Door de zeer kleine huidincisie is de kans op latere wondinfectie erg laag. Indien echter een verkleinde breuk met veel kleine breukfragmenten aanwezig is, is het niet mogelijk om alleen een schroef in te brengen, maar moet een zogenaamde open plaat osteosynthese worden uitgevoerd. Bij deze procedure worden de kleine botdelen terug in de juiste positie gebracht en vervolgens wordt een plaat met schroeven ingebracht om de individuele fragmenten in de juiste positie te houden.

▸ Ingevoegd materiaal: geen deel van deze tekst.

-- ==== Sys2Proof/Machine/Ops.lean ====
section
/-! DEFINITION. The operations every instruction is written with: access to the register files and the
node arena, the output FIFO, the error entry and its return, gating, and the accesses that match no row. -/

namespace Sys2Proof.Machine

/-! ### Register files and arena -/

/-- The entry of symbol `x` in a file of 256. -/
def atSym {α : Type} (v : SymFile α) (x : Byte) : α := v[x.toNat]'x.isLt

/-- The file with the entry of symbol `x` replaced. -/
def putSym {α : Type} (v : SymFile α) (x : Byte) (a : α) : SymFile α := v.set x.toNat a x.isLt

/-- Every symbol in ascending order, the fixed iteration order (20_memory.md R82). -/
def allSymbols : List Byte := (List.range 256).map (BitVec.ofNat 8)

/-- The entries of a file with their symbols, in that order. -/
def symEntries {α : Type} (v : SymFile α) : List (Byte × α) := allSymbols.zip v.toList

/-- NODE[i], none for the index 511 that names no node (10_state.md R32). -/
def nodeAt (a : Arena) (i : NodeIdx) : Option Node := a[i.toNat]?

/-- The arena with NODE[i] replaced; index 511 names no record to replace. -/
def putNode (a : Arena) (i : NodeIdx) (n : Node) : Arena := a.setIfInBounds i.toNat n

/-- Word `k` of a code. -/
def codeWordAt (r : CodeRow) (k : BitVec 3) : Word := r[k.toNat]'k.isLt

/-! ### Replies -/

/-- The access returns `v` to the host (00_scope.md R10). -/
def respond (v : Word) (s : State) : Result := .next { s with reply := some v }

/-! ### The output FIFO (00_scope.md R10, 10_state.md R43) -/

/-- `free() = OUT_DEPTH - len(OUT)`. -/
def freeRoom (s : State) : Nat := Config.outDepth - s.out.length

/-- `push(b)` appends at the tail. -/
def pushOut (b : Byte) (s : State) : State := { s with out := s.out ++ [b] }

/-- `pop()` removes and returns the head; none when OUT is empty. -/
def popOut (s : State) : Option (Byte × State) :=
  match s.out with
  | [] => none
  | b :: rest => some (b, { s with out := rest })

/-! ### Errors -/

/-- The error entry of `raise E(info)` (60_exceptions.md R234). "Nothing else changes". -/
def errorEntry (e : ErrCode) (info : Word) (s : State) : State :=
  { s with
    err := e
    errInfo := info
    mode := .idle
    acc := 0#8
    accN := 0#3
    remain := 0#64
    cur := s.root
    done := false }

/-- `raise E(info)` ends the operation; the access completes normally (60_exceptions.md R230). -/
def raiseError (e : ErrCode) (info : Word) (s : State) : Result := .next (errorEntry e info s)

/-- The return from an error by ACK_ERR: ERR and ERR_INFO cleared, nothing restored
(60_exceptions.md R237). -/
def leaveError (s : State) : State := { s with err := .noError, errInfo := 0#32 }

/-- Gating: while ERR is not 0 the operation has no effect (60_exceptions.md R235). -/
def gated (s : State) (body : Result) : Result :=
  if s.err = .noError then body else .next s

/-- A check `if MODE != m: raise E_STATE(info)` before the rest of an operation. -/
def requireMode (m : Mode) (info : Word) (s : State) (body : Result) : Result :=
  if s.mode = m then body else raiseError .state info s

/-! ### Reset -/

/-- Every element of 10_state.md R22 to R43 takes its reset value (70_reset_and_hazards.md R260,
45_control_output.md R211). The host's queue and the last reply are not HUFCORE's and stay. -/
def clearAll (s : State) : State := { State.reset with pending := s.pending, reply := s.reply }

/-- A platform reset of the block (70_reset_and_hazards.md R260, log 4). -/
def platformReset (s : State) : State := clearAll s

/-! ### Accesses that match no row of the table -/

/-- A reserved read or a read of a write-only register returns 0 and has no effect; the write of a reserved
offset or a read-only register has none (20_memory.md R64, R65, log 7). -/
def reservedAccess (a : Access) (s : State) : State :=
  match a with
  | .read _ => { s with reply := some 0#32 }
  | .write _ _ => s

/-! ### The host side -/

/-- The host issues an access on the platform's bus: inside the window it waits behind the accesses issued
before it (20_memory.md R70); outside the window it is not HUFCORE's (log 5). -/
def issueHost {n : Nat} (hufBase : BitVec n) (h : HostAccess n) (s : State) : State :=
  if h.inWindow hufBase then { s with pending := s.pending ++ [.access (h.toAccess hufBase)] } else s

end Sys2Proof.Machine
end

In het geval van een gewrichtsbreuk, het individu gewrichten worden teruggebracht in hun oorspronkelijke anatomische positie, ook door middel van schroeven. Bij zeer gecompliceerde fracturen, zoals een dislocatiefractuur, wordt een vroege operatie aanbevolen. In dit geval is de toegangsroute via de achterkant van de voet en worden er ook schroeven en draden ingebracht om de oorspronkelijke gewrichtspositie te herstellen.

In dit geval moet de voet minimaal acht weken worden geïmmobiliseerd. Na de immobilisatieperiode kunnen de schroeven en draden in een tweede chirurgische ingreep weer worden verwijderd en kan een langzame belasting worden gestart. Wanneer weer volledige belasting kan worden bereikt, hangt af van de mate van gewrichtsvernietiging en kan niet in algemene termen worden gezegd.

In individuele gevallen is het ook nodig om van buitenaf een houdersysteem door de huid te brengen voor stabilisatie, waardoor het gewricht of de breuk geïmmobiliseerd wordt. Deze procedure wordt ook wel genoemd externe fixatorDit wordt na enkele weken verwijderd, maar het kan worden gevolgd door verdere chirurgische behandeling. De bewerkingen kunnen worden uitgevoerd onder lokale of narcose.

Dit wordt individueel beslist, afhankelijk van de patiënt en de respectievelijke eerdere ziekten. Mogelijke complicaties tijdens of na de verschillende operaties zijn onder meer bloeding of secundaire bloeding, infectie van de wond met stoornissen in wond genezen of verwondingen aan aangrenzende constructies (zenuwen, schepen, pezen, etc.) binnen het operatiegebied. Wanneer echter een beslissing over een operatie wordt genomen door een arts, zijn de voordelen meestal veel groter dan de mogelijke risico's, aangezien de breuk resulteert in een onjuiste belasting met soms grote pijn en ook weefselschade als gevolg van de anatomisch incorrecte fractuurfragmenten zelf.